What about an RMH that's really-really portable? AKA, disconnect the exhaust (as you would with the lint-duct of an electric clothes-dryer-machine) and then pick up the RMH by its handles and carry it out, all in one piece? Excuse me, but I do not think that I saw that this question had already been asked.

Two potential problems:

1) "It's too hot!"
nah, just kidding.

okay

1) "It's too heavy!" How much does the Paul's-Portable-Way weigh? If it were sturdy and fully contained, how many college students would it take to screw in that lightbulb? AKA, lift it into a truck? Would it smash the truck?

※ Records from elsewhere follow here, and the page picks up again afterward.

/-- An instruction of RV32IMAC with Zicsr as an awl executes it (R239); a compressed one is the instruction it stands for. -/
inductive Rv
  | lui (rd : BitVec 5) (imm : Word)
  | auipc (rd : BitVec 5) (imm : Word)
  | jal (rd : BitVec 5) (off : Word)
  | jalr (rd rs1 : BitVec 5) (off : Word)
  | branch (c : RvCond) (rs1 rs2 : BitVec 5) (off : Word)
  | load (wd : RvWidth) (rd rs1 : BitVec 5) (off : Word)
  | store (wd : RvWidth) (rs2 rs1 : BitVec 5) (off : Word)
  | opImm (o : RvAlu) (rd rs1 : BitVec 5) (imm : Word)
  | op (o : RvAlu) (rd rs1 rs2 : BitVec 5)
  | fence
  | lr (rd rs1 : BitVec 5)
  | sc (rd rs1 rs2 : BitVec 5)
  | amo (o : RvAmo) (rd rs1 rs2 : BitVec 5)
  | csr (o : RvCsr) (rd : BitVec 5) (csr : BitVec 12) (rs1 : BitVec 5)
  | csri (o : RvCsr) (rd : BitVec 5) (csr : BitVec 12) (imm : BitVec 5)
  | ecall | ebreak | wfi | illegal
  deriving DecidableEq, Repr

/-- The macro codes of an error record (R292) that an SRAM or HBM error names, with the place of the error. -/
inductive ErrSite
  | vreg (core cp row : Nat)            -- a row of a vector register file
  | sreg (core row : Nat)               -- a row of 64 scalar registers
  | mask (gid : Nat)                    -- mask, condition or latch storage of a group slot
  | spm (core off : Nat)
  | tile (core word : Nat)
  | bstore (core off : Nat)
  | l1 (core line : Nat)
  | istore (core line : Nat)
  | l2 (pa : Nat)
  | hbm (pa : Nat)
  | awl (slice : Nat)
  | bridle
  deriving DecidableEq, Repr
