-- ==== Sys2Proof/WellFormed.lean ====
section
/-! DEFINITION. Which instructions are well formed: the checks of R336 and R340 that raise ILLEGAL_INSTR at decode and
that need nothing but the word. `Sheet` holds, for one instruction, what its chapter accepts in each field; the checks
that raise ILLEGAL_OPERAND (they need the group) read the same sheet in Machine/Operands.lean. -/
namespace Sys2Proof

/-- The kind of an 11-bit operand field (R316). -/
inductive OpKind | vector | scalar | latch | const | reserved
  deriving DecidableEq, Repr

/-- R316: the kind that bits [10:8] name. -/
def opKind (f : BitVec 11) : OpKind :=
  if f.getLsbD 10 then .scalar
  else if f.extractLsb' 8 2 = 0#2 then .vector
  else if f.extractLsb' 8 2 = 1#2 then .latch
  else if f.extractLsb' 8 2 = 2#2 then .const
  else .reserved

/-- R316, R336: an operand field that names something: no reserved kind, no latch with nonzero bits [7:2], no constant entry
from 96 up. -/
def opNamesOk (f : BitVec 11) : Bool :=
  match opKind f with
  | .vector | .scalar => true
  | .latch => f.extractLsb' 2 6 = 0#6
  | .const => (f.extractLsb' 0 8).toNat < 96
  | .reserved => false

/-- What an instruction accepts in one operand field. `n` is how many consecutive registers the operand occupies, `al` the
multiple its first register must be (R318). -/
inductive Rule
  | zero
  | dst (v s : Bool) (n al : Nat)
  | src (v s l c : Bool) (n al : Nat)
  | maskDst
  | maskSrc
  | condDst
  | ctr
  | off
  | entry0
  deriving DecidableEq, Repr

/-- R316, R318, R321, R386: the part of a field's rule whose breach raises ILLEGAL_INSTR. -/
def Rule.legal (r : Rule) (f : BitVec 11) : Bool :=
  match r with
  | .zero => f = 0#11
  | .dst .. => opKind f = .vector || opKind f = .scalar
  | .src .. => opNamesOk f
  | .maskDst | .maskSrc => f.extractLsb' 4 7 = 0#7
  | .condDst => f.extractLsb' 3 8 = 0#8
  | .ctr => f.extractLsb' 5 6 = 0#6
  | .off => true
  | .entry0 => f = 0x200#11

/-- What one instruction accepts: whether MK is a predicate, whether its TY, MD and X values are accepted, and the rule of each
operand field. -/
structure Sheet where
  predicated : Bool := false
  ok : Bool := true
  d : Rule := .zero
  a : Rule := .zero
  b : Rule := .zero
  deriving Repr

def anySrc (n : Nat) : Rule := .src true true true true n n
def sSrc (n : Nat) : Rule := .src false true false true n n
def sReg (n al : Nat) : Rule := .src false true false false n al
def vReg (n al : Nat) : Rule := .src true false false false n al
def gAddr : Rule := .src true true false false 2 2
def vDst (n : Nat) : Rule := .dst true false n n
def sDst (n : Nat) : Rule := .dst false true n n

/-- R318, R334: registers of one operand under a type. -/
def tyRegs (ty : BitVec 4) : Nat := if ty = 14#4 then 2 else 1

/-- The low `k` bits of X may be used; the others are zero (R320). -/
def xLow (f : F3) (k : Nat) : Bool := f.x.toNat < 2 ^ k
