-- ==== Sys2Proof/Machine/Float.lean ====
section
/-! DEFINITION. The floating-point formats and their arithmetic (R293-R304, R508): a value is decoded to an exact one, computed
exactly, and rounded once. -/
namespace Sys2Proof.Machine

/-- R293: a format. `big` is the encoding of the largest finite value and `qnan` the canonical NaN (0 for f4, R302). -/
structure Fmt where
  ebits : Nat
  mbits : Nat
  bias : Nat
  inf : Bool
  big : Nat
  qnan : Nat
  deriving DecidableEq, Repr

def fmtF64 : Fmt := { ebits := 11, mbits := 52, bias := 1023, inf := true, big := 0x7FEFFFFFFFFFFFFF, qnan := 0x7FF8000000000000 }
def fmtF32 : Fmt := { ebits := 8, mbits := 23, bias := 127, inf := true, big := 0x7F7FFFFF, qnan := 0x7FC00000 }
def fmtF16 : Fmt := { ebits := 5, mbits := 10, bias := 15, inf := true, big := 0x7BFF, qnan := 0x7E00 }
def fmtBf16 : Fmt := { ebits := 8, mbits := 7, bias := 127, inf := true, big := 0x7F7F, qnan := 0x7FC0 }
def fmtF8a : Fmt := { ebits := 4, mbits := 3, bias := 7, inf := false, big := 0x7E, qnan := 0x7F }
def fmtF8b : Fmt := { ebits := 5, mbits := 2, bias := 15, inf := true, big := 0x7B, qnan := 0x7E }
def fmtF4 : Fmt := { ebits := 2, mbits := 1, bias := 1, inf := false, big := 0x7, qnan := 0 }

/-- R334: the float format of a TY code. -/
def fmtOf (ty : Nat) : Fmt :=
  match ty with
  | 9 => fmtF16 | 10 => fmtBf16 | 11 => fmtF8a | 12 => fmtF8b | 13 => fmtF4 | 14 => fmtF64 | _ => fmtF32

def Fmt.width (f : Fmt) : Nat := 1 + f.ebits + f.mbits

/-- An exact value: a finite one is (-1)^neg × m × 2^e, zero keeping its sign. -/
inductive Val
  | nan
  | inf (neg : Bool)
  | fin (neg : Bool) (m : Nat) (e : Int)
  deriving DecidableEq, Repr

/-- R301. -/
inductive RMode | rne | rtz | rdn | rup | rna
  deriving DecidableEq, Repr

def arithMode (md : Nat) : RMode := match md with | 1 => .rtz | 2 => .rdn | 3 => .rup | 4 => .rna | _ => .rne
def convMode (md : Nat) : RMode := match md % 4 with | 1 => .rtz | 2 => .rdn | 3 => .rup | _ => .rne

/-- R294: the value of an encoding. -/
def Fmt.decode (f : Fmt) (b : Nat) : Val :=
  let m := b % 2 ^ f.mbits
  let e := b / 2 ^ f.mbits % 2 ^ f.ebits
  let neg := b / 2 ^ (f.mbits + f.ebits) % 2 = 1
  let low : Int := 1 - (f.bias : Int) - (f.mbits : Int)
  if f.inf && e = 2 ^ f.ebits - 1 then (if m = 0 then .inf neg else .nan)
  else if f.qnan = 0x7F && e = 15 && m = 7 then .nan
  else if e = 0 then .fin neg m low
  else .fin neg (m + 2 ^ f.mbits) (low + e - 1)

/-- Rounds m × 2^e to a multiple of 2^q, as a count of 2^q. -/
def roundAt (mode : RMode) (neg : Bool) (m : Nat) (e q : Int) : Nat :=
  if q ≤ e then m * 2 ^ (e - q).toNat
  else
    let d := 2 ^ (q - e).toNat
    let n := m / d
    let r := m % d
    let up := match mode with
      | .rne => 2 * r > d || (2 * r = d && n % 2 = 1)
      | .rna => 2 * r ≥ d
      | .rtz => false
      | .rdn => neg && r ≠ 0
      | .rup => !neg && r ≠ 0
    if up then n + 1 else n

def bitLen (n : Nat) : Nat := if n = 0 then 0 else n.log2 + 1

def Fmt.signBit (f : Fmt) (neg : Bool) : Nat := if neg then 2 ^ (f.mbits + f.ebits) else 0

/-- R302: an infinity that a format delivers, and an overflow in a mode. -/
def Fmt.infinity (f : Fmt) (neg : Bool) : Nat :=
  if f.inf then f.signBit neg + (2 ^ f.ebits - 1) * 2 ^ f.mbits else if f.qnan = 0 then f.signBit neg + f.big else f.qnan
def Fmt.overflow (f : Fmt) (mode : RMode) (sat neg : Bool) : Nat :=
  let toInf := match mode with | .rne | .rna => true | .rtz => false | .rdn => neg | .rup => !neg
  if sat || !toInf then f.signBit neg + f.big else f.infinity neg

/-- R302: a value in a format. A value below the normal range is rounded once, at the subnormal's precision (log 20). -/
def Fmt.encode (f : Fmt) (mode : RMode) (sat : Bool) (v : Val) : Nat :=
  match v with
  | .nan => f.qnan
  | .inf neg => if sat then f.signBit neg + f.big else f.infinity neg
  | .fin neg m e =>
    if m = 0 then f.signBit neg
    else
      let low : Int := 1 - (f.bias : Int) - (f.mbits : Int)
      let q := max low (e + bitLen m - (f.mbits + 1))
      let n := roundAt mode neg m e q
      let code := if n < 2 ^ f.mbits then n else (n - 2 ^ f.mbits) + 2 ^ f.mbits * ((q - low).toNat + 1)
      if code > f.big then f.overflow mode sat neg else f.signBit neg + code

/-- R337: RoundTo for arithmetic. -/
def Fmt.round (f : Fmt) (mode : RMode) (v : Val) : Nat := f.encode mode false v

def Val.neg : Val → Val
  | .nan => .nan
  | .inf n => .inf (!n)
  | .fin n m e => .fin (!n) m e

def Val.isNan : Val → Bool | .nan => true | _ => false
def Val.isZero : Val → Bool | .fin _ 0 _ => true | _ => false
def Val.sign : Val → Bool | .nan => false | .inf n => n | .fin n _ _ => n

def Val.mul (a b : Val) : Val :=
  match a, b with
  | .nan, _ | _, .nan => .nan
  | .inf s, .inf t => .inf (s != t)
  | .inf s, .fin t m _ => if m = 0 then .nan else .inf (s != t)
  | .fin s m _, .inf t => if m = 0 then .nan else .inf (s != t)
  | .fin s m e, .fin t n f => .fin (s != t) (m * n) (e + f)

/-- A finite value as a count of 2^q, for a q not above its exponent. -/
def Val.scaled (q : Int) : Val → Int
  | .fin s m e => let n : Int := m * 2 ^ (e - q).toNat; if s then -n else n
  | _ => 0

def ofScaled (zeroNeg : Bool) (n : Int) (q : Int) : Val := if n = 0 then .fin zeroNeg 0 0 else .fin (n < 0) n.natAbs q

/-- The least exponent among finite nonzero values. -/
def minExp (l : List Val) : Int :=
  l.foldl (fun q v => match v with | .fin _ m e => if m = 0 then q else min q e | _ => q) 2000

/-- R508, R299: the exact sum of any number of addends. -/
def sumVals (mode : RMode) (l : List Val) : Val :=
  if l.any Val.isNan || (l.contains (.inf true) && l.contains (.inf false)) then .nan
  else if l.contains (.inf true) then .inf true
  else if l.contains (.inf false) then .inf false
  else
    let q := minExp l
    let n := l.foldl (fun n v => if v.isZero then n else n + v.scaled q) 0
    let zneg := if l.all fun v => v.isZero && v.sign then true else if l.all fun v => v.isZero && !v.sign then false else mode = .rdn
    ofScaled zneg n q

/-- The order of two values, none when either is NaN; zeros are equal. -/
def Val.cmp (a b : Val) : Option Ordering :=
  match a, b with
  | .nan, _ | _, .nan => none
  | .inf s, .inf t => some (if s = t then .eq else if s then .lt else .gt)
  | .inf s, _ => some (if s then .lt else .gt)
  | _, .inf t => some (if t then .gt else .lt)
  | a, b => let q := minExp [a, b]; some (compare ((a.scaled q)) (b.scaled q))

/-- R300: minimumNumber and maximumNumber. -/
def minNumber (a b : Val) : Val :=
  if a.isNan then b else if b.isNan then a
  else if a.isZero && b.isZero then (if a.sign then a else b)
  else if a.cmp b = some .gt then b else a
def maxNumber (a b : Val) : Val :=
  if a.isNan then b else if b.isNan then a
  else if a.isZero && b.isZero then (if a.sign then b else a)
  else if a.cmp b = some .lt then b else a

/-- A value rounded to an integer in a mode. -/
def Val.toInt (mode : RMode) : Val → Int
  | .fin s m e => let n : Int := roundAt mode s m e 0; if s then -n else n
  | _ => 0

def Val.ofInt (n : Int) : Val := .fin (n < 0) n.natAbs 0

def clampInt (lo hi n : Int) : Int := max lo (min hi n)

B) "The wooden-containing-box is only a frame: it has no floor! If we lifted it up, everything would fall out the bottom!" The Wheaton-Porta-Rocket has a wood-walled frame, but the frame has no floor, correct? Now this problem reminds me of the forum-posting about placing an RMH on a wood-floor (https://permies.com/t/17183/stoves/wood-floor). Since the burn-tunnel is so close to the bottom of the whole contraption, placing wood down there is risky business, eh? So there'd need to be an insulating mass beneath the burn-tunnel-- that is, between the burn-tunnel and the wood-floor of the containing frame. Adding this insulating mass would add... more mass... causing mo problemo for 'potential-problem 1' (see above.)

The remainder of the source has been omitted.